**What to do**
Pull each line with the string "error" from the entries.

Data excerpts
-- ==== Sys2Proof/Tests/Slice0.lean ====
section
/-! SUPPORT. The model's own tests: the check of well-formedness, decoding on words written out from 30_encoding.md R76, one-step
vectors of 95_test_vectors.md (their numbers are in the names), and a witness for the hypotheses of each obligation. -/

open Sys2Proof Sys2Proof.Machine

namespace Sys2Proof.Tests

/-! ## Well-formedness: the one ill-formed term, and its neighbours -/

theorem test_movMM_is_refused : (Instr.mov .m .m).wellFormed = false := by decide

theorem test_other_movs_pass :
    (Instr.mov .m (.reg .a)).wellFormed = true ∧ (Instr.mov (.reg .a) .m).wellFormed = true ∧
      (Instr.mov (.reg .b) (.reg .b)).wellFormed = true := by decide

theorem test_no_bytes_is_rejected : decodeBytes [] = .error (.truncated 1 0) := by decide

theorem test_short_bytes_are_rejected : decodeBytes [0x21, 0x34] = .error (.truncated 3 2) := by decide

/-! ## Decoding: one word of each constructor, written from the patterns of R76; the bytes after it are 0x34 and 0x12 -/

def wordsFamily00 : List (Byte × Instr) :=
  [ (0b00000000, .nop), (0b00100001, .lxi .hl 0x1234), (0b00011001, .dad .de), (0b00010010, .stax .de),
    (0b00001010, .ldax .bc), (0b00100010, .shld 0x1234), (0b00101010, .lhld 0x1234), (0b00110010, .sta 0x1234),
    (0b00111010, .lda 0x1234), (0b00110011, .inx .sp), (0b00001011, .dcx .bc), (0b00011100, .inr (.reg .e)),
    (0b00110101, .dcr .m), (0b00111110, .mvi (.reg .a) 0x34), (0b00000111, .rlc), (0b00001111, .rrc),
    (0b00010111, .ral), (0b00011111, .rar), (0b00100111, .daa), (0b00101111, .cma), (0b00110111, .stc),
    (0b00111111, .cmc) ]

theorem test_decode_Family00 : wordsFamily00.all (fun w => decode w.1 0x34 0x12 = w.2) = true := by decide

def wordsFamily01 : List (Byte × Instr) :=
  [ (0b01101110, .mov (.reg .l) .m), (0b01110110, .hlt) ]

theorem test_decode_Family01 : wordsFamily01.all (fun w => decode w.1 0x34 0x12 = w.2) = true := by decide

def wordsFamily10 : List (Byte × Instr) :=
  [ (0b10000000, .add (.reg .b)), (0b10001001, .adc (.reg .c)), (0b10010010, .sub (.reg .d)),
    (0b10011011, .sbb (.reg .e)), (0b10100100, .ana (.reg .h)), (0b10101101, .xra (.reg .l)),
    (0b10110110, .ora .m), (0b10111111, .cmp (.reg .a)) ]

theorem test_decode_Family10 : wordsFamily10.all (fun w => decode w.1 0x34 0x12 = w.2) = true := by decide

def wordsFamily11_1 : List (Byte × Instr) :=
  [ (0b11000000, .rnz), (0b11001000, .rz), (0b11010000, .rnc), (0b11011000, .rc), (0b11100000, .rpo),
    (0b11101000, .rpe), (0b11110000, .rp), (0b11111000, .rm), (0b11000010, .jnz 0x1234), (0b11001010, .jz 0x1234),
    (0b11010010, .jnc 0x1234), (0b11011010, .jc 0x1234), (0b11100010, .jpo 0x1234), (0b11101010, .jpe 0x1234),
    (0b11110010, .jp 0x1234), (0b11111010, .jm 0x1234), (0b11000100, .cnz 0x1234), (0b11001100, .cz 0x1234),
    (0b11010100, .cnc 0x1234), (0b11011100, .cc 0x1234), (0b11100100, .cpo 0x1234), (0b11101100, .cpe 0x1234) ]

theorem test_decode_Family11_1 : wordsFamily11_1.all (fun w => decode w.1 0x34 0x12 = w.2) = true := by decide

def wordsFamily11_2 : List (Byte × Instr) :=
  [ (0b11110100, .cp 0x1234), (0b11111100, .cm 0x1234), (0b11000011, .jmp 0x1234), (0b11001101, .call 0x1234),
    (0b11001001, .ret), (0b11101111, .rst 5), (0b11101001, .pchl), (0b11000001, .popB), (0b11010001, .popD),
    (0b11100001, .popH), (0b11110001, .popPsw), (0b11000101, .pushB), (0b11010101, .pushD), (0b11100101, .pushH),
    (0b11110101, .pushPsw), (0b11100011, .xthl), (0b11111001, .sphl), (0b11101011, .xchg), (0b11000110, .adi 0x34),
    (0b11001110, .aci 0x34), (0b11010110, .sui 0x34), (0b11011110, .sbi 0x34) ]

theorem test_decode_Family11_2 : wordsFamily11_2.all (fun w => decode w.1 0x34 0x12 = w.2) = true := by decide

def wordsFamily11_3 : List (Byte × Instr) :=
  [ (0b11100110, .ani 0x34), (0b11101110, .xri 0x34), (0b11110110, .ori 0x34), (0b11111110, .cpi 0x34),
    (0b11011011, .inPort 0x34), (0b11010011, .outPort 0x34) ]

theorem test_decode_Family11_3 : wordsFamily11_3.all (fun w => decode w.1 0x34 0x12 = w.2) = true := by decide

def wordsUnmatched : List (Byte × Instr) :=
  [ (0b00001000, .unmatched08), (0b00010000, .unmatched10), (0b00011000, .unmatched18), (0b00100000, .unmatched20),
    (0b00101000, .unmatched28), (0b00110000, .unmatched30), (0b00111000, .unmatched38), (0b11001011, .unmatchedCB),
    (0b11011001, .unmatchedD9), (0b11011101, .unmatchedDD), (0b11101101, .unmatchedED), (0b11111101, .unmatchedFD),
    (0b11110011, .unmatchedF3), (0b11111011, .unmatchedFB) ]

theorem test_decode_Unmatched : wordsUnmatched.all (fun w => decode w.1 0x34 0x12 = w.2) = true := by decide

/-- The counts of 30_encoding.md R76 and R77: 198 first bytes of one-byte instructions, 18 of two, 26 of three, 14 unmatched. -/
theorem test_census :
    (List.range' 1 3).map (fun n => ((List.range 256).filter fun b =>
      !isUnmatched (decode (BitVec.ofNat 8 b) 0 0) && (decode (BitVec.ofNat 8 b) 0 0).length == n).length) = [198, 18, 26] ∧
      ((List.range 256).filter fun b => isUnmatched (decode (BitVec.ofNat 8 b) 0 0)) =
        [0x08, 0x10, 0x18, 0x20, 0x28, 0x30, 0x38, 0xCB, 0xD9, 0xDD, 0xED, 0xF3, 0xFB, 0xFD] := by decide +kernel

/-- The table's numbering: the first byte is the low byte of the number, operand bytes above `nbits` are 0. -/
theorem test_decodeTableWord :
    decodeTableWord 24 0x123421 = some (.lxi .hl 0x1234) ∧ decodeTableWord 8 0x21 = some (.lxi .hl 0) ∧
      decodeTableWord 16 0x55DB = some (.inPort 0x55) ∧ decodeTableWord 8 0xCB = some .unmatchedCB := by decide

/-! ## One-step vectors -/

/-- The default start of the vectors of 95_test_vectors.md, with bytes at PC, cells of memory and other fields as given. -/
def start (pc : Word) (bytes : List Byte) (cells : List (Word × Byte)) (edit : State → State) : State :=
  edit (cells.foldl (fun s c => placeBytes c.1 [c.2] s) (placeBytes pc bytes { State.reset with pc := pc }))

/-- The state after one step, but for the diagnostic state and what the input handler saw. -/
def after (s : State) : Option State :=
  (next? (step s)).map fun t => { t with
    shadow := [], loggedPorts := [], events := t.events.filter fun e => match e with | .portIn _ _ _ _ => false | _ => true }

theorem test_V54_nop :
    after (start 0xFFFF [0x00] [] fun s => s) =
      some (start 0xFFFF [0x00] [] fun s => { s with pc := 0x0000, icount := 1 }) := by decide

theorem test_V55_lxi :
    after (start 0x0100 [0x21, 0x34, 0x12] [] fun s => s) =
      some (start 0x0100 [0x21, 0x34, 0x12] [] fun s => { s with h := 0x12, l := 0x34, pc := 0x0103, icount := 1 }) := by decide

theorem test_V56_lxi :
    after (start 0x0100 [0x31, 0x00, 0x24] [] fun s => s) =
      some (start 0x0100 [0x31, 0x00, 0x24] [] fun s => { s with sp := 0x2400, pc := 0x0103, icount := 1 }) := by decide

theorem test_V59_dad :
    after (start 0x0100 [0x39] [] fun s => { s with h := 0xFF, l := 0xFF, sp := 0x0001 }) =
      some (start 0x0100 [0x39] [] fun s => { s with h := 0x00, l := 0x00, f := 0x03, sp := 0x0001, pc := 0x0101, icount := 1 }) := by decide

theorem test_V61_dad :
    after (start 0x0100 [0x19] [] fun s => { s with d := 0x00, e := 0x01, h := 0x00, l := 0xFF, f := 0x03 }) =
      some (start 0x0100 [0x19] [] fun s => { s with d := 0x00, e := 0x01, h := 0x01, l := 0x00, f := 0x02, pc := 0x0101, icount := 1 }) := by decide

theorem test_V62_stax :
    after (start 0x0100 [0x02] [] fun s => { s with a := 0x5A, b := 0x30, c := 0x05 }) =
      some (start 0x0100 [0x02] [(0x3005, 0x5A)] fun s => { s with a := 0x5A, b := 0x30, c := 0x05, pc := 0x0101, icount := 1 }) := by decide

theorem test_V63_stax :
    after (start 0x0100 [0x12] [] fun s => { s with a := 0x5A, d := 0x00, e := 0x05, cfg := { defaultConfig with romBoundary := 0x0100 } }) =
      some (start 0x0100 [0x12] [] fun s => { s with a := 0x5A, d := 0x00, e := 0x05, cfg := { defaultConfig with romBoundary := 0x0100 }, pc := 0x0101, icount := 1, halted := true, haltCause := .readOnlyViolation 0x0005 0x5A }) := by decide

theorem test_V64_ldax :
    after (start 0x0100 [0x1A] [(0x3006, 0xC3)] fun s => { s with d := 0x30, e := 0x06 }) =
      some (start 0x0100 [0x1A] [(0x3006, 0xC3)] fun s => { s with a := 0xC3, d := 0x30, e := 0x06, pc := 0x0101, icount := 1 }) := by decide

theorem test_V65_ldax :
    after (start 0x0100 [0x0A] [(0x3006, 0xC3)] fun s => { s with b := 0x30, c := 0x06 }) =
      some (start 0x0100 [0x0A] [(0x3006, 0xC3)] fun s => { s with a := 0xC3, b := 0x30, c := 0x06, pc := 0x0101, icount := 1 }) := by decide

theorem test_V173_shld :
    after (start 0x0200 [0x22, 0xFF, 0x00] [] fun s => { s with h := 0xAE, l := 0x29, cfg := { defaultConfig with romBoundary := 0x0100 } }) =
      some (start 0x0200 [0x22, 0xFF, 0x00] [(0x0100, 0xAE)] fun s => { s with h := 0xAE, l := 0x29, cfg := { defaultConfig with romBoundary := 0x0100 }, pc := 0x0203, icount := 1, halted := true, haltCause := .readOnlyViolation 0x00FF 0x29 }) := by decide

theorem test_V181_shld :
    after (start 0x0100 [0x22, 0xFF, 0x80] [] fun s => { s with h := 0xAE, l := 0x29, cfg := { defaultConfig with mmio := [⟨0x8000, 0x80FF, 7⟩] } }) =
      some (start 0x0100 [0x22, 0xFF, 0x80] [(0x80FF, 0x29), (0x8100, 0xAE)] fun s => { s with h := 0xAE, l := 0x29, cfg := { defaultConfig with mmio := [⟨0x8000, 0x80FF, 7⟩] }, pc := 0x0103, icount := 1, events := [.onWrite 7 0x80FF 0x00 0x29] }) := by decide

theorem test_V68_lhld :
    after (start 0x0100 [0x2A, 0x5B, 0x02] [(0x025B, 0xFF), (0x025C, 0x03)] fun s => s) =
      some (start 0x0100 [0x2A, 0x5B, 0x02] [(0x025B, 0xFF), (0x025C, 0x03)] fun s => { s with h := 0x03, l := 0xFF, pc := 0x0103, icount := 1 }) := by decide

theorem test_V176_sta :
    after (start 0x0200 [0x32, 0xFF, 0x00] [] fun s => { s with a := 0x99, cfg := { defaultConfig with romBoundary := 0x0100 } }) =
      some (start 0x0200 [0x32, 0xFF, 0x00] [] fun s => { s with a := 0x99, cfg := { defaultConfig with romBoundary := 0x0100 }, pc := 0x0203, icount := 1, halted := true, haltCause := .readOnlyViolation 0x00FF 0x99 }) := by decide

theorem test_V179_sta :
    after (start 0x0100 [0x32, 0xFF, 0x80] [] fun s => { s with a := 0x41, cfg := { defaultConfig with mmio := [⟨0x8000, 0x80FF, 7⟩] } }) =
      some (start 0x0100 [0x32, 0xFF, 0x80] [(0x80FF, 0x41)] fun s => { s with a := 0x41, cfg := { defaultConfig with mmio := [⟨0x8000, 0x80FF, 7⟩] }, pc := 0x0103, icount := 1, events := [.onWrite 7 0x80FF 0x00 0x41] }) := by decide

**Worked solution**
theorem test_no_bytes_is_rejected : decodeBytes [] = .error (.truncated 1 0) := by decide
theorem test_short_bytes_are_rejected : decodeBytes [0x21, 0x34] = .error (.truncated 3 2) := by decide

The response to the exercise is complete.